January 18, 2025
La gota provoca brotes articulares dolorosos y puede ser un indicio de enfermedad del riñón. Conoce los síntomas, los tratamientos y las estrategias de prevención para controlar la gota.
¿Te despiertas con un dolor repentino e intenso en el dedo gordo del pie, en el pie o en otra articulación? Es posible que padezcas gota, una forma dolorosa de artritis relacionada con niveles elevados de ácido úrico en la sangre. Si no se trata, la gota puede provocar daños articulares a largo plazo. También puede ser síntoma de problemas renales.
¿Qué es la gota?
La gota es un tipo grave de artritis causada por la acumulación de cristales de ácido úrico en las articulaciones. El síntoma más común es un dolor intenso, que suele aparecer por la noche, en una sola articulación, a menudo en el dedo gordo del pie.
La articulación también puede estar hinchada, rígida, enrojecida y sensible al tacto.
“La gota es una de esas enfermedades que pueden parecerse a otras muchas”, afirma Andrea Thompson Adams, una paciente que padece gota. “Saber a qué te enfrentas marca una gran diferencia. Con medicación, dieta y ejercicio regular, consigo mantenerla bajo control la mayor parte del tiempo”.
¿Está relacionada la gota con la enfermedad del riñón?
Sí. La gota y la enfermedad del riñón suelen ir de la mano. Los niveles elevados de ácido úrico pueden dañar los riñones con el tiempo. Al mismo tiempo, si los riñones no funcionan bien, pueden tener dificultades para eliminar el ácido úrico del organismo, lo que crea un círculo vicioso peligroso.
“Mi marido, Denis, padecía gota. No conseguía librarse de ella. Investigué y descubrí que la acumulación de ácido úrico provoca la gota. En el caso de Denis, era una señal de que sus riñones no funcionaban correctamente”, explica Lindsay, donante de riñón. “Sus riñones no filtraban el ácido úrico”.
Por eso, la gota podría ser un signo de alerta temprana de una enfermedad del riñón crónica. La enfermedad del riñón puede empeorar con el tiempo y provocar falla renal, diálisis o incluso la muerte. Conocer tu riesgo es fundamental.
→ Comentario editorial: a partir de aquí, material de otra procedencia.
/-- SPI transactions (15 R427–R429): at the falling edge of HCS# the port prepares eight bytes of status, the first of
them the result of the previous request, and the packet at the head of its queue; at the rising edge a packet clocked
out whole has left, and the request is judged: none (1), a wrong header check (2, counted), no credit (5), or accepted
(0). -/
def Obligations.SpiTransactions : Prop :=
  ∀ (s : State) (mosi : List Byte) (clocked : Nat), s.hub.running = true → s.hub.spiHost = true →
    (s.spi.selected = false →
      ∃ t, exec .spiTransactionStart s = .next t ∧ t.hub = s.hub ∧ t.irq = s.irq ∧ t.pending = s.pending
        ∧ t.spi = { s.spi with selected := true, out := t.spi.out }
        ∧ t.spi.out.length = 8 + (match s.spi.queue with | [] => 0 | k :: _ => pktSize k)
        ∧ nth t.spi.out 0 0 = BitVec.ofNat 8 s.spi.prev) ∧
    (∀ (b : List Nat), b = (mosi.take clocked).map (·.toNat) → s.spi.selected = true → s.hub.link.inbox = [] →
      s.hub.link.fwd = [] →
      (nth b 0 0 = 0 →
        ∃ t, exec (.spiTransactionEnd mosi clocked) s = .next t ∧ t.hub = s.hub ∧ t.irq = s.irq ∧ t.pending = s.pending
          ∧ t.spi.queue = (if 8 < s.spi.out.length ∧ s.spi.out.length ≤ clocked then s.spi.queue.drop 1 else s.spi.queue)
          ∧ t.spi.selected = false ∧ t.spi.out = [] ∧ t.spi.prev = 1 ∧ t.spi.prevTag = 0) ∧
      (nth b 0 0 ≠ 0 → 8 ≤ b.length → crc8 (b.take 7) ≠ nth b 7 0 →
        ∃ t, exec (.spiTransactionEnd mosi clocked) s = .next t ∧ t.spi.prev = 2 ∧ t.spi.prevTag = nth b 4 0
          ∧ t.hub.get STR_ERRA_UP_HCRC = min (s.hub.get STR_ERRA_UP_HCRC + 1) 65535
          ∧ s.hub.only [STR_ERRA_UP_HCRC] [] t.hub ∧ t.irq = s.irq ∧ t.pending = s.pending) ∧
      (∀ (k : Packet) (c : Nat), spiRequest (s.hub.get STR_STAT_SVER) b = (0, some k) → classOf k.hdr.type.toNat = some c →
        (s.hub.get (credUp c) = 0 →
          ∃ t, exec (.spiTransactionEnd mosi clocked) s = .next t ∧ t.spi.prev = 5 ∧ t.hub = s.hub ∧ t.irq = s.irq
            ∧ t.pending = s.pending) ∧
        (s.hub.get (credUp c) ≠ 0 →
          ∃ t, exec (.spiTransactionEnd mosi clocked) s = .next t ∧ t.spi.prev = 0 ∧ t.spi.prevTag = nth b 4 0
            ∧ t.spi.selected = false ∧ t.spi.out = [] ∧ t.pending = s.pending)))

/-- Transactions of the two-wire port (16 R432–R437, R439, R446): none is served before the first tick; a READ answers
the status and the four bytes, with a PEC where it is asked for; a WRITE of six bytes executes and TWB_LAST shows its
status and index, one with a wrong PEC does not; ATTN shows the vector and clears what it shows; a frame that breaks
its format is counted; in a busy window nothing is acknowledged.  The line of the two-wire port (16 R437–R444): the
lowest address that holds ALERT# low answers, with a PEC where it is asked for, and wins; a bus time-out enters
recovery; a pulse, a collision, the end of a busy window with its quiet time, and a reminder that makes the attention
unseen again. -/
def Obligations.TwoWireTransactionsAndLine : Prop :=
  (∀ (s : State) (idx : BitVec 16) (pec : Bool) (cyc : Nat) (cmd : Byte) (b : List Byte), s.hub.running = true →
     (s.hub.frm.first = true → s.hub.windowOver = false →
       ∀ c ∈ [Instr.twbRead idx pec cyc, .twbWrite cmd b cyc, .attn pec, .last pec, .formatError cmd 1],
           exec c s = .next s) ∧
     (s.hub.frm.first = false → s.hub.twbBusy = true → s.hub.windowOver = false →
       ∀ c ∈ [Instr.twbRead idx pec cyc, .twbWrite cmd b cyc, .attn pec, .last pec, .formatError cmd 1],
         ∃ t, exec c s = .next t ∧ t.hub.get TWB_CNT_NACKBUSY = min (s.hub.get TWB_CNT_NACKBUSY + 1) 255
           ∧ s.regFrame [TWB_CNT_NACKBUSY] [] t) ∧
     (s.hub.frm.first = false → s.hub.twbBusy = false →
       (idx.toNat ∉ [IRQ_ACKE_VECTOR.idx, IRQ_ACKW_VECTOR.idx] → s.hub.byteBad .w idx.toNat = false →
         ∃ t, exec (.twbRead idx pec cyc) s = .next t
           ∧ t.hub.twb.out = answerBytes [s.hub.twbAddr, 0x20, idx.toNat % 256, idx.toNat / 256, s.hub.twbAddr + 1]
               (t.hub.acc.status :: wordBytes t.hub.acc.data) pec
           ∧ s.frame [⟨idx.toNat, 0, 32⟩] [] t) ∧
       (0x31 ≤ cmd.toNat → cmd.toNat ≤ 0x3F → b.length = 6 → s.hub.cfgSafe TWB_CTL_PEC_EN = 0 →
         ∃ t, exec (.twbWrite cmd b cyc) s = .next t ∧ t.hub.twb.out = []
           ∧ t.hub.word TWB_LAST_LAST.idx = BitVec.ofNat 32 (t.hub.acc.status + (nth b 0 0).toNat * 2 ^ 8
               + (nth b 1 0).toNat * 2 ^ 16
               + (bitsOf (s.hub.word TWB_LAST_LAST.idx) 24 8 + 1) % 256 * 2 ^ 24)
           ∧ t.pending = s.pending) ∧
       (0x31 ≤ cmd.toNat → cmd.toNat ≤ 0x3F → 7 ≤ b.length →
         (nth b 6 0).toNat ≠ crc8 (s.hub.twbAddr :: cmd.toNat :: (b.take 6).map (·.toNat)) →
         ∃ t, exec (.twbWrite cmd b cyc) s = .next t ∧ t.hub.get TWB_CNT_PECERR = min (s.hub.get TWB_CNT_PECERR + 1) 255
           ∧ t.hub.get (flagFld 0x0B 1) = 1 ∧ t.hub.twb.pecerr = true
           ∧ s.frame [TWB_CNT_PECERR, flagFld 0x0B 1] tracePages t) ∧
       (0x31 ≤ cmd.toNat → cmd.toNat ≤ 0x3F → b.length < 6 →
         ∃ t, exec (.twbWrite cmd b cyc) s = .next t ∧ t.hub.get TWB_CNT2_FMT = min (s.hub.get TWB_CNT2_FMT + 1) 65535
           ∧ t.hub.get (flagFld 0x0B 2) = 1 ∧ s.frame [TWB_CNT2_FMT, flagFld 0x0B 2] tracePages t) ∧
       (∃ t, exec (.attn pec) s = .next t
         ∧ t.hub.twb.out = answerBytes [s.hub.twbAddr, 0xF0, s.hub.twbAddr + 1] (wordBytes s.twbSettle.twbAttn) pec
         ∧ t.hub.get TWB_STAT_UNSEEN = 0 ∧ t.hub.twb.seen = s.twbSettle.presents .w ∧ t.hub.twb.tmo = false
         ∧ t.hub.twb.pecerr = false ∧ t.hub.twb.sinceAttn = 0
         ∧ (s.twbSettle.hub.twb.araWon = true → t.hub.get TWB_STAT_ALERT = 0 ∧ t.hub.get TWB_STAT_RECOVERY = 0)
         ∧ s.frame [TWB_STAT_UNSEEN, TWB_STAT_ALERT, TWB_STAT_RECOVERY] [] t) ∧
       (∃ t, exec (.last pec) s = .next t
         ∧ t.hub.twb.out =
             answerBytes [s.hub.twbAddr, 0xF1, s.hub.twbAddr + 1] (wordBytes (BitVec.ofNat 32 (s.hub.cfgSafe TWB_LAST_LAST))) pec
         ∧ s.frame [] [] t) ∧
       (∀ cause : Byte, cause.toNat = fmtCause cmd.toNat → cause ≠ 0 →
         ∃ t, exec (.formatError cmd cause) s = .next t
           ∧ t.hub.get TWB_CNT2_FMT = min (s.hub.get TWB_CNT2_FMT + 1) 65535 ∧ t.hub.get (flagFld 0x0B 2) = 1
           ∧ s.frame [TWB_CNT2_FMT, flagFld 0x0B 2] tracePages t))) ∧
  (∀ (s : State) (lost mid pec : Bool), s.hub.running = true →
     (s.hub.frm.first = false → s.twbSettle.hub.flag TWB_STAT_ALERT = true →
       ∃ t, exec (.alertResponse ⟨lost, pec⟩) s = .next t
         ∧ (lost = false → t.hub.twb.araWon = true ∧ t.hub.twb.out = answerBytes [0x19] [s.hub.twbAddr] pec)
             ∧ (lost = true → t.hub.twb.out = [])
         ∧ t.hub.get TWB_STAT_ALERT = 1 ∧ s.frame [TWB_STAT_UNSEEN, TWB_STAT_ALERT] [] t) ∧
     (∃ t, exec (.busTimeout mid) s = .next t ∧ t.hub.get TWB_CNT_TIMEOUT = min (s.hub.get TWB_CNT_TIMEOUT + 1) 255
       ∧ t.hub.get TWB_STAT_RECOVERY = 1 ∧ t.hub.twb.tmo = true ∧ t.hub.twb.out = [] ∧ t.hub.get (flagFld 0x0B 0) = 1
       ∧ s.frame [TWB_CNT_TIMEOUT, TWB_STAT_RECOVERY, flagFld 0x0B 0] tracePages t) ∧
     (s.pulseDue = true →
       ∃ t, exec .inbandPulse s = .next t ∧ t.hub.get TWB_CNT2_PULSES = (s.hub.get TWB_CNT2_PULSES + 1) % 2 ^ 16
         ∧ t.hub.twb.pulsed = true ∧ t.hub.twb.pulseVec = some (s.presents .w) ∧ t.hub.twb.collided = false
         ∧ s.frame [TWB_CNT2_PULSES, TWB_STAT_UNSEEN, TWB_STAT_ALERT] [] t) ∧
     (s.hub.collideDue = true →
       ∃ t, exec .collide s = .next t ∧ t.hub.get TWB_CNT_COLLIDE = min (s.hub.get TWB_CNT_COLLIDE + 1) 255
         ∧ t.hub.get (flagFld 0x0B 3) = 1 ∧ t.hub.twb = { s.hub.twb with collided := true }
         ∧ s.frame [TWB_CNT_COLLIDE, flagFld 0x0B 3] irqPages t) ∧
     (s.hub.windowOver = true →
       ∃ t, exec .busyWindowClose s = .next t ∧ t.hub.twb = { s.hub.twb with commit := none, quiet := 0 }
         ∧ t.hub.get TWB_STAT_QUIET = 1 ∧ s.frame [TWB_STAT_QUIET] [] t) ∧
     (s.hub.flag TWB_STAT_QUIET = true → 5 ≤ s.hub.twb.quiet →
       ∃ t, exec .quietEnd s = .next t ∧ t.hub.get TWB_STAT_QUIET = 0 ∧ s.frame [TWB_STAT_QUIET] [] t) ∧
     (s.remindDue = true →
       ∃ t, exec .attnRemind s = .next t ∧ t.hub.get TWB_STAT_UNSEEN = 1 ∧ t.hub.twb.reminded = true
         ∧ s.frame [TWB_STAT_UNSEEN, TWB_STAT_ALERT] [] t))

/-- Acknowledge, end of interrupt and software sources (17 R453–R454, R457): a read of IRQ_ACK answers the vector that
its target presents with its PRIO and the new depth, pushes it and clears its PEND; where nothing is presented it
answers 0 and changes no stack; an EOI is queued, or refused with 5 when its target has eight; SWSET is noted for the
tick. -/
def Obligations.InterruptsAreAcknowledgedAndEnded : Prop :=
  ∀ (s : State) (port target : Port) (src : Byte) (val : Word), s.hub.running = true →
    (∀ v, s.hub.byteBad port (match target with | .e => IRQ_ACKE_VECTOR.idx | .w => IRQ_ACKW_VECTOR.idx) = false →
      s.presents target = some v →
      ∃ t, exec (.irqAck port target) s = .next t
        ∧ t.irq = s.irq.setStack target (s.irq.stack target ++ [⟨v, s.hub.srcPrio v⟩])
        ∧ t.hub.acc = ⟨0, BitVec.ofNat 32 (v + 2 ^ 8 + s.hub.srcPrio v * 2 ^ 16
            + ((s.irq.stack target).length + 1) * 2 ^ 24)⟩
        ∧ t.hub.get (pendFld v) = 0 ∧ t.pending = s.pending ∧ t.spi = s.spi
        ∧ s.hub.only [pendFld v, TWB_STAT_UNSEEN, TWB_STAT_ALERT, wholeFld IRQ_ACKE_VECTOR, wholeFld IRQ_ACKW_VECTOR] []
            t.hub) ∧
    (s.hub.byteBad port (match target with | .e => IRQ_ACKE_VECTOR.idx | .w => IRQ_ACKW_VECTOR.idx) = false →
      s.presents target = none →
      ∃ t, exec (.irqAck port target) s = .next t ∧ t.hub.acc = ⟨0, 0⟩
        ∧ s.frame [TWB_STAT_UNSEEN, TWB_STAT_ALERT, wholeFld IRQ_ACKE_VECTOR, wholeFld IRQ_ACKW_VECTOR] [] t) ∧
    (s.irq.queued target < 8 →
      ∃ t, exec (.irqEoi port target src) s = .next t ∧ t.irq = { s.irq with eoi := s.irq.eoi ++ [(target, src.toNat)] }
        ∧ t.hub.acc = ⟨0, 0⟩ ∧ t.pending = s.pending ∧ t.spi = s.spi ∧ s.hub.only [] [] t.hub) ∧
    (8 ≤ s.irq.queued target →
      ∃ t, exec (.irqEoi port target src) s = .next t
        ∧ s.Refused t (match target with | .e => IRQ_EOIE_SRC.idx | .w => IRQ_EOIW_SRC.idx) 0x05) ∧
    (192 ≤ bitsOf val 0 8 →
      ∃ t, exec (.irqSwset port val) s = .next t ∧ t.irq = { s.irq with swset := s.irq.swset ++ [bitsOf val 0 8] }
        ∧ t.hub.acc = ⟨0, 0⟩ ∧ t.pending = s.pending ∧ t.spi = s.spi ∧ s.hub.only [] [] t.hub) ∧
    (bitsOf val 0 8 < 192 → ∃ t, exec (.irqSwset port val) s = .next t ∧ s.Refused t IRQ_SWSET_SRC.idx 0x04)

/-- Check-ins (18 R464–R466): in OPEN the first check-in of an enabled task counts, and the last one missing completes
the period; a second one, one while CLOSED, or a wrong word is a failure; after a failure of the frame check-ins are
ignored; in IDLE and FOLLOW they are refused.  The phases of the watchdog (18 R463, R467–R469): CLOSED goes to OPEN
with its frames and flag; a period that ends open with a task missing fails with cause 4 and shows the tasks; RST_OUT#
ends after its time, and cause 5 of every fence has cleared. -/
def Obligations.WatchdogJudgesAndPhasesEnd : Prop :=
  (∀ (s : State) (port : Port) (be : BitVec 4) (val : Word) (k : Nat), s.hub.running = true → k = val.toNat % 256 →
     (s.hub.wdtSt = 3 → s.hub.wd.failed = false → be = 15 → val.toNat / 256 = 0xC3A500 → k < 16 →
       s.hub.wd.tasks.testBit k = true →
       ((s.hub.get WDT_DONE_DONE).testBit k = false →
         ∃ t, exec (.wdtCheckin port be val) s = .next t ∧ t.hub.acc = ⟨0, 0⟩
           ∧ t.hub.get WDT_DONE_DONE = s.hub.get WDT_DONE_DONE + 2 ^ k
           ∧ ((∀ j, s.hub.wd.tasks.testBit j = true → j = k ∨ (s.hub.get WDT_DONE_DONE).testBit j = true) →
               t.hub.get WDT_STAT_FAILRUN = 0 ∧ t.hub.wd = { s.hub.wd with success := true })
           ∧ (¬ (∀ j, s.hub.wd.tasks.testBit j = true → j = k ∨ (s.hub.get WDT_DONE_DONE).testBit j = true) →
               t.hub.get WDT_STAT_FAILRUN = s.hub.get WDT_STAT_FAILRUN ∧ t.hub.wd = s.hub.wd)
           ∧ s.frame [WDT_DONE_DONE, WDT_STAT_FAILRUN] [] t) ∧
       ((s.hub.get WDT_DONE_DONE).testBit k = true →
         ∃ t, exec (.wdtCheckin port be val) s = .next t ∧ t.hub.acc = ⟨0x06, 0⟩ ∧ s.hub.WdtFailed t.hub 2
           ∧ s.hub.ShowsErr t.hub WDT_CHECKIN_KEY.idx 0x06
           ∧ s.frame (wholeFld (PG_ERR_CODE.pg 0x04) :: wdtFlds) tracePages t)) ∧
     ((s.hub.wdtSt = 3 ∨ s.hub.wdtSt = 2 ∧ s.hub.get WDT_LEFT_FRAMES ≠ 0) → s.hub.wd.failed = false →
       (be ≠ 15 ∨ val.toNat / 256 ≠ 0xC3A500 ∨ 16 ≤ k ∨ s.hub.wd.tasks.testBit k = false) →
       ∃ t, exec (.wdtCheckin port be val) s = .next t ∧ t.hub.acc = ⟨0x0E, 0⟩ ∧ s.hub.WdtFailed t.hub 3
         ∧ s.hub.ShowsErr t.hub WDT_CHECKIN_KEY.idx 0x0E
         ∧ s.frame (wholeFld (PG_ERR_CODE.pg 0x04) :: wdtFlds) tracePages t) ∧
     (s.hub.wdtSt = 2 → s.hub.get WDT_LEFT_FRAMES ≠ 0 → s.hub.wd.failed = false → be = 15 →
       val.toNat / 256 = 0xC3A500 → k < 16 → s.hub.wd.tasks.testBit k = true →
       ∃ t, exec (.wdtCheckin port be val) s = .next t ∧ t.hub.acc = ⟨0x05, 0⟩ ∧ s.hub.WdtFailed t.hub 1
         ∧ s.hub.ShowsErr t.hub WDT_CHECKIN_KEY.idx 0x05
         ∧ s.frame (wholeFld (PG_ERR_CODE.pg 0x04) :: wdtFlds) tracePages t) ∧
     ((s.hub.wdtSt = 3 ∨ s.hub.wdtSt = 2 ∧ s.hub.get WDT_LEFT_FRAMES ≠ 0) → s.hub.wd.failed = true →
       ∃ t, exec (.wdtCheckin port be val) s = .next t ∧ t.hub.acc = ⟨0x05, 0⟩ ∧ t.hub.wd = s.hub.wd
         ∧ t.hub.get WDT_CNT_IGNORED = min (s.hub.get WDT_CNT_IGNORED + 1) 255
         ∧ s.frame [wholeFld (PG_ERR_CODE.pg 0x04), WDT_CNT_IGNORED] [] t) ∧
     (s.hub.wdtSt = 1 ∨ s.hub.wdtSt = 4 →
       ∃ t, exec (.wdtCheckin port be val) s = .next t
         ∧ s.Refused t WDT_CHECKIN_KEY.idx (if s.hub.wdtSt = 1 then 0x0E else 0x05))) ∧
  (∀ (s : State), s.hub.running = true →
     (s.hub.wdtOpenDue = true →
       ∃ t, exec .wdtOpen s = .next t ∧ t.hub.wdtSt = 3 ∧ t.hub.get WDT_LEFT_FRAMES = s.hub.wd.open_ % 2 ^ 16
         ∧ t.hub.get (flagFld 0x04 3) = 1 ∧ s.regFrame [WDT_STAT_STATE, WDT_LEFT_FRAMES, flagFld 0x04 3] irqPages t) ∧
     (s.hub.wdtMissingDue = true →
       ∃ t, exec .wdtMissing s = .next t ∧ s.hub.WdtFailed t.hub 4
         ∧ (∀ j, j < 16 → ((t.hub.get WDT_DONE_MISSING).testBit j = true ↔
             s.hub.wd.tasks.testBit j = true ∧ (s.hub.get WDT_DONE_DONE).testBit j = false))
         ∧ s.frame (WDT_DONE_MISSING :: wdtFlds) tracePages t) ∧
     (s.hub.rstOutDue = true →
       ∃ t, exec .rstOutRelease s = .next t ∧ t.hub.md = { s.hub.md with rstPulse := false }
         ∧ (∀ p, p = 0x16 ∨ (∃ n, n < s.hub.nch ∧ p = chPage n) →
             ∀ c ∈ (t.hub.page p).causes, c.code = 5 → c.cleared = true)
         ∧ (∀ p, t.hub.fenced p = s.hub.fenced p) ∧ s.frame [] [] t))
¿Corres el riesgo de padecer una enfermedad del riñón? Haz nuestro test de un minuto para averiguarlo.
Factores de riesgo de la gota
La gota es más frecuente en:
- Hombres mayores de 40 años
- Mujeres posmenopáusicas
- Personas con antecedentes familiares de gota
Tienes más probabilidades de desarrollar gota si padeces:
- Presión Arterial Alta
- Diabetes
- Obesidad
- Enfermedad cardíaca
- Enfermedad del Riñón
- Problemas de tiroides
- Exposición al plomo
Ciertos medicamentos (como los diuréticos o los fármacos de quimioterapia) también pueden provocar gota.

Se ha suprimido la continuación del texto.